Provided records START
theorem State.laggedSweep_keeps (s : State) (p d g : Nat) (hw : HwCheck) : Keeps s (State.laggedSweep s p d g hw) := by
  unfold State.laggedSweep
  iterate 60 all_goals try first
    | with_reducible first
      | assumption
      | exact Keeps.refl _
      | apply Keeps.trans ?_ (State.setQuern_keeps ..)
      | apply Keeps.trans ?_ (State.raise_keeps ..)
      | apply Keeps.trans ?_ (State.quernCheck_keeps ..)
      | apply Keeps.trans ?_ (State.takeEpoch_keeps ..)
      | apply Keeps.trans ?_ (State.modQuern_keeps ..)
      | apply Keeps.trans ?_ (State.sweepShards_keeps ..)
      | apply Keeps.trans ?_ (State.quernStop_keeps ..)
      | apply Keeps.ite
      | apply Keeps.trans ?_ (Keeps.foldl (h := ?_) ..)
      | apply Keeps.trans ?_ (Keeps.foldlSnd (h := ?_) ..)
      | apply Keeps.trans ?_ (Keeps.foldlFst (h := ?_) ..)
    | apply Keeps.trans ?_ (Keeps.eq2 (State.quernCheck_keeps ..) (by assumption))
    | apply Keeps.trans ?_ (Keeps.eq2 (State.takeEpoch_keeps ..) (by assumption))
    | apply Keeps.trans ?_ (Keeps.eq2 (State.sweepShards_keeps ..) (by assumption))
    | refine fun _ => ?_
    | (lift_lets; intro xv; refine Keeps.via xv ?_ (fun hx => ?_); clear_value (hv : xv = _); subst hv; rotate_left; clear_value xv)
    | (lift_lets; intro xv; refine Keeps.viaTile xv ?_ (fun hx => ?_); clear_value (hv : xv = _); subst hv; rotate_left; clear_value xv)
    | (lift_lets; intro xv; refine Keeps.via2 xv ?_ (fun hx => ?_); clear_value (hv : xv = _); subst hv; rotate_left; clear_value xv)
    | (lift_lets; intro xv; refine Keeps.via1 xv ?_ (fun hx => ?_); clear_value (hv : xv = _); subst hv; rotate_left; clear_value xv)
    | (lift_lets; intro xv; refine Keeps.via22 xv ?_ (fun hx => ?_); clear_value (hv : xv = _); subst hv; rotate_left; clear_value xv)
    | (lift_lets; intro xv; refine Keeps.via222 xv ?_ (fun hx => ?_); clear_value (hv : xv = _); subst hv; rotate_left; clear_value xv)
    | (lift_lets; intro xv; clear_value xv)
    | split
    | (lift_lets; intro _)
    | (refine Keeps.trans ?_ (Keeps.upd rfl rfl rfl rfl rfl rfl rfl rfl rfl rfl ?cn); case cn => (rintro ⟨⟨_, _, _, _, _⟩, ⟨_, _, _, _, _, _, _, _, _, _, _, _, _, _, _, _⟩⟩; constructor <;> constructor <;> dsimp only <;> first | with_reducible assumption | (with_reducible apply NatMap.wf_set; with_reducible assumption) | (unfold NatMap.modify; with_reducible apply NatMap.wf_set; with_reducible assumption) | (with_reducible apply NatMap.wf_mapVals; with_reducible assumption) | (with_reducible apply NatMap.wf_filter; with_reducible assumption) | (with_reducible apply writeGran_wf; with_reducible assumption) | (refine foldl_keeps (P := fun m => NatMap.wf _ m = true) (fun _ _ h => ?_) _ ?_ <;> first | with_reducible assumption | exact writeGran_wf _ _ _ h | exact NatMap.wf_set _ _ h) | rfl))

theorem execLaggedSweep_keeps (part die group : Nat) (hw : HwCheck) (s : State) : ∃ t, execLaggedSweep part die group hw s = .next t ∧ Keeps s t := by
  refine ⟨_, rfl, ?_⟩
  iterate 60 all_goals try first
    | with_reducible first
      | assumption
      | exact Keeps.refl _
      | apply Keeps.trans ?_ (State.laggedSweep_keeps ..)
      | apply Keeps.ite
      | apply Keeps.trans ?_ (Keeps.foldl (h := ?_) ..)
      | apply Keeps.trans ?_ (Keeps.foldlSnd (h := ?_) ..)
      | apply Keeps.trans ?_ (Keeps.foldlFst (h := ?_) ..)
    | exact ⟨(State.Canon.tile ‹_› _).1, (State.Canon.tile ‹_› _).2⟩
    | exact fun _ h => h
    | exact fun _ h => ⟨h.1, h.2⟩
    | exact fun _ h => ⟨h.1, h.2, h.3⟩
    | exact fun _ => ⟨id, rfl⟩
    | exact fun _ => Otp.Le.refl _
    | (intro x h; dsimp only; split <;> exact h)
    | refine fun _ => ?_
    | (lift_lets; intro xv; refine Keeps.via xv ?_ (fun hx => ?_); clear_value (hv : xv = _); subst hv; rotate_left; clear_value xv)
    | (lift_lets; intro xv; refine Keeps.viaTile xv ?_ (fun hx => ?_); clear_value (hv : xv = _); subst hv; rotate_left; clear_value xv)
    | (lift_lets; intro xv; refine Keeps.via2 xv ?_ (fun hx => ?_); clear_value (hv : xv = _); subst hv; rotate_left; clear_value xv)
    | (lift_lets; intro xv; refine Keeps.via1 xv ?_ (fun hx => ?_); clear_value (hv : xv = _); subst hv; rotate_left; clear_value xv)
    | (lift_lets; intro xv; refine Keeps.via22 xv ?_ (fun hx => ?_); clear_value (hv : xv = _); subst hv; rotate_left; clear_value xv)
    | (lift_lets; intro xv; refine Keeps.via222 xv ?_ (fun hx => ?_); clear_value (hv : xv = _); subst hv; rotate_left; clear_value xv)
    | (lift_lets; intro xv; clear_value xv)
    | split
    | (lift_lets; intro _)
Provided records END
- **Task statement**: Using the records, work out how many lines include "HwCheck", and reply with that number alone.

- **Worked solution**: 2